== Segment start ==

-- ==== Sys2Proof/Machine/Plane.lean ====
section
/-! DEFINITION. The Planes: compressing and expanding tensors in 2:4 form (R152 to R157). -/

namespace Sys2Proof.Machine

/-- The position of the largest magnitude among the listed positions, the lowest among equals (R152). -/
def largestAt (v : List Int) : List Nat → Option Nat
  | [] => none
  | i :: r => some (r.foldl (fun b j => if ((v[j]?).getD 0).natAbs > ((v[b]?).getD 0).natAbs then j else b) i)

/-- The two kept positions of a group, ascending (R152). -/
def pruneGroup (v : List Int) : Nat × Nat :=
  let p := (largestAt v [0, 1, 2, 3]).getD 0
  let q := (largestAt v ([0, 1, 2, 3].filter (· != p))).getD 0
  if p > q then (q, p) else (p, q)

/-- The bytes of a compressed block: per group two values and a code (Table Sparse-1). -/
def packSparse (w : Nat) (gs : List (Int × Int × Nat)) : List Byte :=
  let codes := toBytes 4 (gs.foldr (fun g acc => g.2.2 + acc * 16) 0)
  pack w (gs.flatMap fun g => [g.1, g.2.1]) ++ codes

/-- A compressed zero block: zero values and code 0x4 in every group (R141). -/
def sparseZero (w : Nat) : List Byte := packSparse w (List.replicate 8 (0, 0, 4))

/-- Compresses 32 elements at the kept positions of each group. -/
def compress (v : List Int) (kept : Nat → Nat × Nat) : List (Int × Int × Nat) :=
  (List.range 8).map fun g =>
    let x := kept g
    ((v[4 * g + x.1]?).getD 0, (v[4 * g + x.2]?).getD 0, x.1 + 4 * x.2)

/-- What a Plane command does. -/
inductive PlaneKind where
  | prune | apply | expand
deriving DecidableEq, Repr

/-- The Plane parameter block (Table Sparse-6). -/
structure PlaneOp where
  kind : PlaneKind
  w : Nat
  k : Nat
  rows : Nat
  srcEl : Addr
  srcSc : Addr
  dstEl : Addr
  dstSc : Addr
  mask : Addr

/-- Bytes of a compressed block. -/
def sparseBytes (w : Nat) : Nat := if w = 4 then 12 else 20
/-- Bytes of a source block. -/
def PlaneOp.srcBlock (o : PlaneOp) : Nat := if o.kind = .expand then sparseBytes o.w else blockBytesOf o.w
/-- Bytes of a destination block. -/
def PlaneOp.dstBlock (o : PlaneOp) : Nat := if o.kind = .expand then blockBytesOf o.w else sparseBytes o.w
/-- Blocks of the whole tensor. -/
def PlaneOp.total (o : PlaneOp) : Nat := o.rows * ceilDiv o.k 32

/-- Two regions share a byte. -/
def overlap (a : Addr) (n : Nat) (b : Addr) (m : Nat) : Bool := a.tiered == b.tiered && decide (a.a < b.a + m) && decide (b.a < a.a + n)

/-- A destination region overlaps a source or mask region in a way R155 does not except. -/
def PlaneOp.clash (o : PlaneOp) : Bool :=
  let t := o.total
  let srcs := [(o.srcEl, t * o.srcBlock), (o.srcSc, t)]
  let useMask := o.kind == .apply
  let m := t * sparseBytes o.w
  let de := t * o.dstBlock
  srcs.any (fun r => overlap o.dstEl de r.1 r.2) || overlap o.dstSc t o.srcEl (t * o.srcBlock) ||
  (overlap o.dstSc t o.srcSc t && o.dstSc != o.srcSc) ||
  (useMask && ((overlap o.dstEl de o.mask m && o.dstEl != o.mask) || overlap o.dstSc t o.mask m))

/-- Reads and checks the parameter block. -/
def planeOp (c : CmdRef) (p : Nat) (kind : PlaneKind) (k : Block) (s : State) : Except Err PlaneOp := do
  let bs ← cmdBlock c p (addr154 (op k 32 8)) 64 7 0
    ([rbits 0 15 5, rb 2 2, rbits 4 31 24, rbits 8 31 24, rb 12 4, rbits 16 5 1, rbits 24 5 1, rbits 32 5 1, rbits 40 5 1, rb 56 8] ++
      (if kind = .apply then [rbits 48 5 1] else [rb 48 8]))
    (fun bs => [(4, le bs 4 3 == 0), (8, le bs 8 3 == 0)]) s
  let o : PlaneOp := { kind := kind, w := if (le bs 0 1).testBit 4 then 8 else 4, k := le bs 4 3, rows := le bs 8 3, srcEl := addr154 (le bs 16 8),
                       srcSc := addr154 (le bs 24 8), dstEl := addr154 (le bs 32 8), dstSc := addr154 (le bs 40 8), mask := addr154 (le bs 48 8) }
  guardE o.clash (badRsv 1 0x20)
  .ok o

/-- An address moved by bytes. -/
def Addr.plus (a : Addr) (n : Nat) : Addr := { a with a := a.a + n }

/-- The bytes and scale of block i at the destination (R141, R152, R153, R154); an invalid index code answers none. -/
def planeBlock (o : PlaneOp) (i : Nat) (src mask : List Byte) (scale : Nat) : Option (List Byte × Byte) :=
  let keep := o.k - 32 * (i % ceilDiv o.k 32)
  let zero := if o.kind = .expand then List.replicate (blockBytesOf o.w) 0 else sparseZero o.w
  if scale = 0x80 then some (zero, 0x80)
  else
    let cut (v : List Int) : List Int := (Blk.keep keep ⟨v, none⟩).q
    let finish (gs : List (Int × Int × Nat)) : List Byte × Byte :=
      if gs.all fun g => g.1 == 0 && g.2.1 == 0 then (zero, 0x80) else (packSparse o.w gs, BitVec.ofNat 8 scale)
    match o.kind with
    | .prune =>
      let v := cut (unpack o.w 32 src)
      some (finish (compress v fun g => pruneGroup ((v.drop (4 * g)).take 4)))
    | .apply =>
      if sparseBad o.w mask then none
      else some (finish (compress (cut (unpack o.w 32 src)) fun g =>
        let c := (packedGroup o.w mask g).2.2
        (c % 4, c / 4 % 4)))
    | .expand =>
      if sparseBad o.w src then none else some (pack o.w (cut (unpackSparse o.w src)), BitVec.ofNat 8 scale)

/-- Changes the status of the Plane of a compute tile. -/
def onPlane (t : Nat) (f : PlaneStatus → PlaneStatus) (s : State) : State := { s with planes := upd s.planes t {} f }

/-- One block of a Plane command on Plane t. A torn plank among what it reads is noted (R388); the copies of the index decoder are compared (Table Fault-4). -/
def planeOne (c : CmdRef) (p t : Nat) (o : PlaneOp) (i : Nat) (s : State) : State × Option Err :=
  let rd : Except Err (List Byte × List Byte × Nat) := do
    let src ← cmdRead c p (o.srcEl.plus (i * o.srcBlock)) o.srcBlock s
    let sc ← cmdRead c p (o.srcSc.plus i) 1 s
    let mask ← if o.kind = .apply then cmdRead c p (o.mask.plus (i * sparseBytes o.w)) (sparseBytes o.w) s else .ok []
    .ok (src, mask, le sc 0 1)
  match rd with
  | .error e => (s, some e)
  | .ok (src, mask, sc) =>
    let s := noteTorn c (s.rangeTorn p o.srcEl.tiered (o.srcEl.a + i * o.srcBlock) o.srcBlock || s.rangeTorn p o.srcSc.tiered (o.srcSc.a + i) 1 ||
      (o.kind == .apply && s.rangeTorn p o.mask.tiered (o.mask.a + i * sparseBytes o.w) (sparseBytes o.w))) s
    let s := chargeCmd c p (o.srcEl.plus (i * o.srcBlock)) o.srcBlock (chargeCmd c p (o.srcSc.plus i) 1
      (if o.kind = .apply then chargeCmd c p (o.mask.plus (i * sparseBytes o.w)) (sparseBytes o.w) s else s))
    if o.kind != .prune && (getD s.planes t {}).upset.index then (s, some (integrity 0x0C 3 t))
    else match planeBlock o i src mask sc with
    | none => (onPlane t (fun x => { x with indexErrs := satAdd x.indexErrs 1 }) s, some (integrity 0x0C 7 t))
    | some (bs, e8) =>
      match cmdWrite c p (o.dstEl.plus (i * o.dstBlock)) bs s with
      | (s, _, some e) => (s, some e)
      | (s, _, none) =>
        match cmdWrite c p (o.dstSc.plus i) [e8] s with
        | (s, _, some e) => (s, some e)
        | (s, _, none) => (onPlane t (fun x => { x with blocks := x.blocks + 1 }) s, none)

/-- The blocks of one row on a Plane; the first failure ends it. Answers the state, the blocks written and the failure. -/
def planeRow (c : CmdRef) (p t : Nat) (o : PlaneOp) : (left i : Nat) → State → State × Nat × Option Err
  | 0, _, s => (s, 0, none)
  | n + 1, i, s => match planeOne c p t o i s with
    | (s, some e) => (s, 0, some e)
    | (s, none) =>
      let r := planeRow c p t o n (i + 1) s
      (r.1, r.2.1 + 1, r.2.2)

/-- The rows of a Plane command. Which of the four Planes takes a row is not given: a free choice for each row (log 4). -/
def planeRows (c : CmdRef) (p : Nat) (o : PlaneOp) : (left row done : Nat) → State → Done
  | 0, _, n, s => { s := s, result := n }
  | k + 1, r, n, s =>
    let t := Config.allocHint s.draws % 4
    let j := ceilDiv o.k 32
    match planeRow c p t o j (r * j) { s with draws := s.draws + 1 } with
    | (s, m, some e) => { s := s, st := e.st, det := e.det, result := n + m }
    | (s, m, none) => planeRows c p o k (r + 1) (n + m) s

/-- A Plane command (R154). -/
def planeCmd (c : CmdRef) (o : Nat) (kind : PlaneKind) (s : State) : State :=
  wholeCmd c o (fun k p s => do
    let o ← planeOp c p kind k s
    .ok (planeRows c p o o.rows 0 0 s)) s

/-- PLANE_PRUNE (R152). -/
def execPlanePrune (c : CmdRef) (s : State) : Host.Outcome State Fault Refusal := .next (planeCmd c 0x02F0 .prune s)
/-- PLANE_APPLY (R155). -/
def execPlaneApply (c : CmdRef) (s : State) : Host.Outcome State Fault Refusal := .next (planeCmd c 0x02F1 .apply s)
/-- PLANE_EXPAND (R154). -/
def execPlaneExpand (c : CmdRef) (s : State) : Host.Outcome State Fault Refusal := .next (planeCmd c 0x02F2 .expand s)

end Sys2Proof.Machine
end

== Segment end ==

> [DESCRIPTION OF THE TASK]:
Could you restate word for word the lines above, from the one that contains "wholeCmd c o (fun k p s => do" through the one that contains "PLANE_APPLY (R155). -/", and no others?

> [EXERCISE OUTPUT]:
  wholeCmd c o (fun k p s => do
    let o ← planeOp c p kind k s
    .ok (planeRows c p o o.rows 0 0 s)) s

/-- PLANE_PRUNE (R152). -/
def execPlanePrune (c : CmdRef) (s : State) : Host.Outcome State Fault Refusal := .next (planeCmd c 0x02F0 .prune s)
/-- PLANE_APPLY (R155). -/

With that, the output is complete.